Sunday, May 30, 2021

MATA HARI AND SYDNEY REILLY: SPIES!

People always ask me what my favorite story is I did for Marvel Comics. It certainly wasn't any of the superhero books that I did. While the short run I did on John Carter of Mars, was enjoyable,  in retrospect it certainly wasn't my best work. I was constantly looking for shortcuts and timesavers while I was working on the pencils. Certainly the best stuff I did for Marvel was when I was doing my own creations for my editor and friend Carl Potts: the creator owned Off-Castes, and the short story "Spies".

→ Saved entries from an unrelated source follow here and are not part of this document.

-- ==== Sys2Proof/Laws/Steady.lean ====
section
/-! SUPPORT. `Steady s t` collects what no command may break: the queue, what is fixed at manufacture, fuses that only
go one way (15 R431), free values that are never drawn twice (assumption 2), the agreement of state bits, and the
canonical form of every byte memory. The Laws/Steady files show it of every function of the model. -/

set_option Elab.async false

namespace Sys2Proof.Machine

/-- What holds between a state and every state that the block's functions lead to. -/
structure Steady (s t : State) : Prop where
  pending : t.pending = s.pending
  grade : t.ident.grade = s.ident.grade
  serial : t.ident.serial = s.ident.serial
  keyHash0 : t.sec.keyHash0 = s.sec.keyHash0
  keyHash1 : t.sec.keyHash1 = s.sec.keyHash1
  debugKeyHash : t.sec.debugKeyHash = s.sec.debugKeyHash
  revoked0 : s.sec.revoked0 = true → t.sec.revoked0 = true
  revoked1 : s.sec.revoked1 = true → t.sec.revoked1 = true
  svn : ∀ i, s.sec.svn.getLsbD i = true → t.sec.svn.getLsbD i = true
  draws : s.freeCount ≤ t.freeCount
  safety : (s.dev.safety = true → s.dev.detStrict = true) → t.dev.safety = true → t.dev.detStrict = true
  alert : s.dev.alertN = !s.dev.replaceRequest → t.dev.alertN = !t.dev.replaceRequest
  scopes : (s.sec.scopeEnd = none → s.sec.scopes = 0) → t.sec.scopeEnd = none → t.sec.scopes = 0
  hbm : Mem.wf s.hbm.mem = true → Mem.wf t.hbm.mem = true
  ls : Mem.wf s.comp.ls = true → Mem.wf t.comp.ls = true
  cs : Mem.wf s.comp.cs = true → Mem.wf t.comp.cs = true
  bar2 : Mem.wf s.host.bar2 = true → Mem.wf t.host.bar2 = true
  msix : Mem.wf s.host.msixTable = true → Mem.wf t.host.msixTable = true
  flash0 : Mem.wf s.sec.flash0 = true → Mem.wf t.sec.flash0 = true
  flash1 : Mem.wf s.sec.flash1 = true → Mem.wf t.sec.flash1 = true
  sram : Mem.wf s.sceuf.sram = true → Mem.wf t.sceuf.sram = true

theorem Steady.refl (s : State) : Steady s s := by constructor <;> intros <;> simp_all

theorem Steady.trans {s t u : State} (a : Steady s t) (b : Steady t u) : Steady s u where
  pending := b.pending.trans a.pending
  grade := b.grade.trans a.grade
  serial := b.serial.trans a.serial
  keyHash0 := b.keyHash0.trans a.keyHash0
  keyHash1 := b.keyHash1.trans a.keyHash1
  debugKeyHash := b.debugKeyHash.trans a.debugKeyHash
  revoked0 := fun h => b.revoked0 (a.revoked0 h)
  revoked1 := fun h => b.revoked1 (a.revoked1 h)
  svn := fun i h => b.svn i (a.svn i h)
  draws := Nat.le_trans a.draws b.draws
  safety := fun h => b.safety (a.safety h)
  alert := fun h => b.alert (a.alert h)
  scopes := fun h => b.scopes (a.scopes h)
  hbm := fun h => b.hbm (a.hbm h)
  ls := fun h => b.ls (a.ls h)
  cs := fun h => b.cs (a.cs h)
  bar2 := fun h => b.bar2 (a.bar2 h)
  msix := fun h => b.msix (a.msix h)
  flash0 := fun h => b.flash0 (a.flash0 h)
  flash1 := fun h => b.flash1 (a.flash1 h)
  sram := fun h => b.sram (a.sram h)

/-- An update that touches none of it. -/
theorem steady_upd (s u : State) (o q : List OutEvent) (i : Ident) (d : Dev) (clk : Clock) (host : HostIf) (sceuf : Sceuf) (fab : Fab)
    (comb : Comb) (ports : Tbl Port) (su : Su) (coll : Coll) (hbm : Hbm) (fgr : Tbl Chan) (comp : Comp) (job : Job) (stats : Stats)
    (health : Health) (power : Power) (e : Sec)
    (h1 : i.grade = u.ident.grade) (h2 : i.serial = u.ident.serial)
    (h3 : d.detStrict = u.dev.detStrict) (h4 : d.safety = u.dev.safety) (h5 : d.alertN = u.dev.alertN)
    (h6 : d.replaceRequest = u.dev.replaceRequest)
    (h7 : e.keyHash0 = u.sec.keyHash0) (h8 : e.keyHash1 = u.sec.keyHash1) (h9 : e.debugKeyHash = u.sec.debugKeyHash)
    (h10 : e.revoked0 = u.sec.revoked0) (h11 : e.revoked1 = u.sec.revoked1) (h12 : e.svn = u.sec.svn)
    (h13 : e.scopes = u.sec.scopes) (h14 : e.scopeEnd = u.sec.scopeEnd) (h15 : e.flash0 = u.sec.flash0) (h16 : e.flash1 = u.sec.flash1)
    (h17 : hbm.mem = u.hbm.mem) (h18 : comp.ls = u.comp.ls) (h19 : comp.cs = u.comp.cs)
    (h20 : host.bar2 = u.host.bar2) (h21 : host.msixTable = u.host.msixTable) (h22 : sceuf.sram = u.sceuf.sram) :
    Steady s (State.mk u.pending u.freeCount o q i d clk host sceuf fab comb ports su coll hbm fgr comp job stats health power e) =
      Steady s u := by
  apply propext
  constructor
  · intro h
    refine Steady.trans h ?_
    constructor <;> simp_all
  · intro h
    refine Steady.trans h ?_
    constructor <;> simp_all

/-- An update that changes byte memories and keeps their canonical form. -/
theorem steady_mem {s u : State} (hs : Steady s u) (o q : List OutEvent) (i : Ident) (d : Dev) (clk : Clock) (host : HostIf) (sceuf : Sceuf)
    (fab : Fab) (comb : Comb) (ports : Tbl Port) (su : Su) (coll : Coll) (hbm : Hbm) (fgr : Tbl Chan) (comp : Comp) (job : Job)
    (stats : Stats) (health : Health) (power : Power) (e : Sec)
    (h1 : i.grade = u.ident.grade) (h2 : i.serial = u.ident.serial)
    (h3 : d.detStrict = u.dev.detStrict) (h4 : d.safety = u.dev.safety) (h5 : d.alertN = u.dev.alertN)
    (h6 : d.replaceRequest = u.dev.replaceRequest)
    (h7 : e.keyHash0 = u.sec.keyHash0) (h8 : e.keyHash1 = u.sec.keyHash1) (h9 : e.debugKeyHash = u.sec.debugKeyHash)
    (h10 : e.revoked0 = u.sec.revoked0) (h11 : e.revoked1 = u.sec.revoked1) (h12 : e.svn = u.sec.svn)
    (h13 : e.scopes = u.sec.scopes) (h14 : e.scopeEnd = u.sec.scopeEnd)
    (m1 : Mem.wf u.sec.flash0 = true → Mem.wf e.flash0 = true) (m2 : Mem.wf u.sec.flash1 = true → Mem.wf e.flash1 = true)
    (m3 : Mem.wf u.hbm.mem = true → Mem.wf hbm.mem = true) (m4 : Mem.wf u.comp.ls = true → Mem.wf comp.ls = true)
    (m5 : Mem.wf u.comp.cs = true → Mem.wf comp.cs = true) (m6 : Mem.wf u.host.bar2 = true → Mem.wf host.bar2 = true)
    (m7 : Mem.wf u.host.msixTable = true → Mem.wf host.msixTable = true) (m8 : sceuf.sram = u.sceuf.sram) :
    Steady s (State.mk u.pending u.freeCount o q i d clk host sceuf fab comb ports su coll hbm fgr comp job stats health power e) := by
  refine Steady.trans hs ?_
  constructor <;> simp_all

theorem steady_ite {s a b : State} (c : Prop) [Decidable c] (ha : Steady s a) (hb : Steady s b) : Steady s (if c then a else b) := by
  split <;> assumption

theorem steady_cond {s a b : State} (c : Bool) (ha : Steady s a) (hb : Steady s b) : Steady s (cond c a b) := by
  cases c <;> assumption

theorem steady_when {s a b : State} (c : Bool) (ha : Steady s a) (hb : Steady s b) : Steady s (when c a b) := by
  unfold when; split <;> assumption

theorem steady_foldl {α : Type} {s : State} (f : State → α → State) (l : List α) (t : State) (ht : Steady s t)
    (h : ∀ u a, Steady u (f u a)) : Steady s (l.foldl f t) := by
  induction l generalizing t with
  | nil => exact ht
  | cons a l ih => exact ih _ (ht.trans (h t a))

/-- A fold that carries a value beside the state. -/
theorem steady_foldl_fst {α β : Type} {s : State} (f : State × β → α → State × β) (l : List α) (t : State × β) (ht : Steady s t.1)
    (h : ∀ u a, Steady u.1 (f u a).1) : Steady s (l.foldl f t).1 := by
  induction l generalizing t with
  | nil => exact ht
  | cons a l ih => exact ih _ (ht.trans (h t a))

theorem steady_foldl_snd {α β : Type} {s : State} (f : β × State → α → β × State) (l : List α) (t : β × State) (ht : Steady s t.2)
    (h : ∀ u a, Steady u.2 (f u a).2) : Steady s (l.foldl f t).2 := by
  induction l generalizing t with
  | nil => exact ht
  | cons a l ih => exact ih _ (ht.trans (h t a))

end Sys2Proof.Machine
end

At the time I was doing a lot of storyboarding work in animation, and seldom had the chance to work in comics. When Carl created the title Amazing Stories as an anthology series, it was the perfect opportunity to do something, and a heartfelt thank you to him for giving me the chance to do something for the book. It also was the first time I worked with the master letterer Kenny Bruzenak; he did  manage to spell my name wrong in the credits, but I'll accept that any day in exchange for the  elegance and graphic design sensibility he brought to the job.


When PBS started running the series "Reilly, Ace of Spies", I was hooked from the beginning. Sam Neill was brilliant as the scheming SIdney Reilly, and Leo McKern (best known as Rumpole of the Bailey) as the unscrupulous arms dealer Basil Zaharov.  Set in pre- World War I Europe, the series follows the life of the Russian born Reilly who winds up as an exile, begins working for the British as an agent (and the British are never really sure he is working for them). When WWI breaks out, and the Russian Revolution begins, Reilly returns to his native land to try and take over the fledgling government, and comes close to succeeding before his eventual mysterious demise.


Ian Fleming, who worked in the British Secret Service with Bruce Lockhart (whose father worked with Reilly), claimed that SIdney Reilly was his major inspiration for the ultimate spy, James Bond.


At the same time I was reading a biography of Mata Hari who was the other legendary spy of the era. It seemed only natural to me that the two of them should eventually meet, and be pitted against each other. And that the instigator of this meeting should be Basil Zaharov, whose business interests had him selling arms to both sides in the unstable political climate of before the War to End All Wars.